Gather every line of the entries that includes the word "runPacket".
Records for the task: Begin
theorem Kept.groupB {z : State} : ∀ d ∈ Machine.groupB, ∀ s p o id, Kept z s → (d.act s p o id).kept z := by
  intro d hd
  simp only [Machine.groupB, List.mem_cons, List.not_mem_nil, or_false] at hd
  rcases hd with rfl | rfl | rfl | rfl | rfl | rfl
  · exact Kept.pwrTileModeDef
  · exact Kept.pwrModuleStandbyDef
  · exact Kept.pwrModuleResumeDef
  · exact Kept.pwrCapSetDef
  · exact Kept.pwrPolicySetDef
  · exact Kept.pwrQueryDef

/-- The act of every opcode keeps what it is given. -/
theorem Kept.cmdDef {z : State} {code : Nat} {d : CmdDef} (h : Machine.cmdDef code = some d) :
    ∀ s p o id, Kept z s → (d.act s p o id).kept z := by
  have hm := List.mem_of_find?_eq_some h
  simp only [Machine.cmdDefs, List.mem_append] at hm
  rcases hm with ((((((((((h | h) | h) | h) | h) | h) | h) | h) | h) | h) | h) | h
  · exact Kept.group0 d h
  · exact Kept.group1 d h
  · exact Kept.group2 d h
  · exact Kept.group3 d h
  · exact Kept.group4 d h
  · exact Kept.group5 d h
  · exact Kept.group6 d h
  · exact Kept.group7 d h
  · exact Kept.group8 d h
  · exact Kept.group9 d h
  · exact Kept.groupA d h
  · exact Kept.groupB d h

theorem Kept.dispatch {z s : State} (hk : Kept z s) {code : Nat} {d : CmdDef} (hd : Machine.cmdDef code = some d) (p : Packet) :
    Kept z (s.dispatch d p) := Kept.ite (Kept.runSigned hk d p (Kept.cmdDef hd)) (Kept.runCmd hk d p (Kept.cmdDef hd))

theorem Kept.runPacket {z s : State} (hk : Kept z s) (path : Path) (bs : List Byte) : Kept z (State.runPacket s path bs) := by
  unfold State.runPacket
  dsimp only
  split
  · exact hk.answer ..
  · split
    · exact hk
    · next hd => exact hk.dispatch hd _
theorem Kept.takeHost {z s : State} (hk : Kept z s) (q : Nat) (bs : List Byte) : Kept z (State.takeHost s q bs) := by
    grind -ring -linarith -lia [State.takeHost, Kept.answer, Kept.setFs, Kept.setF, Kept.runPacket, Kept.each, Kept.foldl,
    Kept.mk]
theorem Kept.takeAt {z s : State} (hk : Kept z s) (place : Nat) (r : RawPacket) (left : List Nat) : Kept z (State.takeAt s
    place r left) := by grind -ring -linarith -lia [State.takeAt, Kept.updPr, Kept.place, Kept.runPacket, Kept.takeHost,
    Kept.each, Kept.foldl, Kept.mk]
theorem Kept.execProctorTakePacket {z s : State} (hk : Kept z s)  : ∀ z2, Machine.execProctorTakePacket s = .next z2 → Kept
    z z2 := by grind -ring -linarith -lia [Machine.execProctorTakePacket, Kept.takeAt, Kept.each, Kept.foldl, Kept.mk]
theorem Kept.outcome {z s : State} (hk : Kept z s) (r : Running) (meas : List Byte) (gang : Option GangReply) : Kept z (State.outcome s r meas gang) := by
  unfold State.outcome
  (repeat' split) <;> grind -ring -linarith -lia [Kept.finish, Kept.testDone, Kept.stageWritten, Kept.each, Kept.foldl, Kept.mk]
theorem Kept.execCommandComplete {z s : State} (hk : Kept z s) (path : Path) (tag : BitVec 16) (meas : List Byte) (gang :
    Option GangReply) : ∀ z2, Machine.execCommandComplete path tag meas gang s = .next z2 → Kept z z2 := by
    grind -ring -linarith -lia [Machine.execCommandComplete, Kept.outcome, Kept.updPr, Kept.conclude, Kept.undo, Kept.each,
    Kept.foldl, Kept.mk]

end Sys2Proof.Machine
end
Records for the task: End
Records for the task: Begin
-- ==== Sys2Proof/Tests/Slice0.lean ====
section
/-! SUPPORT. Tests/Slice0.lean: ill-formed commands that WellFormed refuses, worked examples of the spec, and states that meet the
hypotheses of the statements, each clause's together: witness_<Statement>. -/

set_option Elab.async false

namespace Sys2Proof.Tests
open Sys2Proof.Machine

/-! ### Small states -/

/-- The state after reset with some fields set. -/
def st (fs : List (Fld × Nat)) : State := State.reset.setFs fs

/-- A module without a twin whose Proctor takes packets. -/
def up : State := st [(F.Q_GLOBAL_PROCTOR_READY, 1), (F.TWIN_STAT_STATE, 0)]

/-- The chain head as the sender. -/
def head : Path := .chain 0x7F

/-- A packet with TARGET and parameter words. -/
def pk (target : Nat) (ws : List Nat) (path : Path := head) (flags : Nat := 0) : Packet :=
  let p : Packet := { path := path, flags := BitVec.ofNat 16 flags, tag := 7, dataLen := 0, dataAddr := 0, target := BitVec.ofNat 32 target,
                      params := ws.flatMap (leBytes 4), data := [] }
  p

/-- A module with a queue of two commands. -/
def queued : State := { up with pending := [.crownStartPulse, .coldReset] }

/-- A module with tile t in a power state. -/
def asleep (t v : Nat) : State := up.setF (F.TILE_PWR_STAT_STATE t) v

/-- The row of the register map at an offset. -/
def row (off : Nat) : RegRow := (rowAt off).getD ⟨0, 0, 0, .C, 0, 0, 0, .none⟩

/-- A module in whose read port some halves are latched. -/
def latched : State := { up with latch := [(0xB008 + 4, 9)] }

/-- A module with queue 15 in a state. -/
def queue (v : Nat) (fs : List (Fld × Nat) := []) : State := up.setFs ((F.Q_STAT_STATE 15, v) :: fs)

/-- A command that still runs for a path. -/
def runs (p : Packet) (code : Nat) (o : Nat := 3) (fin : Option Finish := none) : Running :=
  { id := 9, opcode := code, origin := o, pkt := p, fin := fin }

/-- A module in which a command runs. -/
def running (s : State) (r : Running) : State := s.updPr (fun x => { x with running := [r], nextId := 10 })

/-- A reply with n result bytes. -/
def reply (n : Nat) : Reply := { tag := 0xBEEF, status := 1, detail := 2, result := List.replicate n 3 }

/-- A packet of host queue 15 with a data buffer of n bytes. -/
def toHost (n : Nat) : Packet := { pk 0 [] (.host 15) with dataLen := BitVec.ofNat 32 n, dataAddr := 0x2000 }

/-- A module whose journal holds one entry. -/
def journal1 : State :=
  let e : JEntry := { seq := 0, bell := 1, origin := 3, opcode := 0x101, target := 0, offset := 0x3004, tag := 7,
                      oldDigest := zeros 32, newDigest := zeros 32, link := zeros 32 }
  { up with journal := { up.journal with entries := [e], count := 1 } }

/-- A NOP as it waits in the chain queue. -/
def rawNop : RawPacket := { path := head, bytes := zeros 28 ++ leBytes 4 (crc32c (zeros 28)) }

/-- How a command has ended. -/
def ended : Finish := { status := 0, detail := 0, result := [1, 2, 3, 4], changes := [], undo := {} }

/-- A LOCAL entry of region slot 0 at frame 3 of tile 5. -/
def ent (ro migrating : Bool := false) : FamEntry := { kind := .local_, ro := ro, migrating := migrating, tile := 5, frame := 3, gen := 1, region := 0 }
Records for the task: End
Records for the task: Begin
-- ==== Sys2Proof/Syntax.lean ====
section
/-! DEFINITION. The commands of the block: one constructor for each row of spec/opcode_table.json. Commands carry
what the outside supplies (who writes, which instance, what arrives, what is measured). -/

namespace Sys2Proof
Records for the task: End
--- Finished exercise ---
theorem Kept.runPacket {z s : State} (hk : Kept z s) (path : Path) (bs : List Byte) : Kept z (State.runPacket s path bs) := by
  unfold State.runPacket
    grind -ring -linarith -lia [State.takeHost, Kept.answer, Kept.setFs, Kept.setF, Kept.runPacket, Kept.each, Kept.foldl,
    place r left) := by grind -ring -linarith -lia [State.takeAt, Kept.updPr, Kept.place, Kept.runPacket, Kept.takeHost,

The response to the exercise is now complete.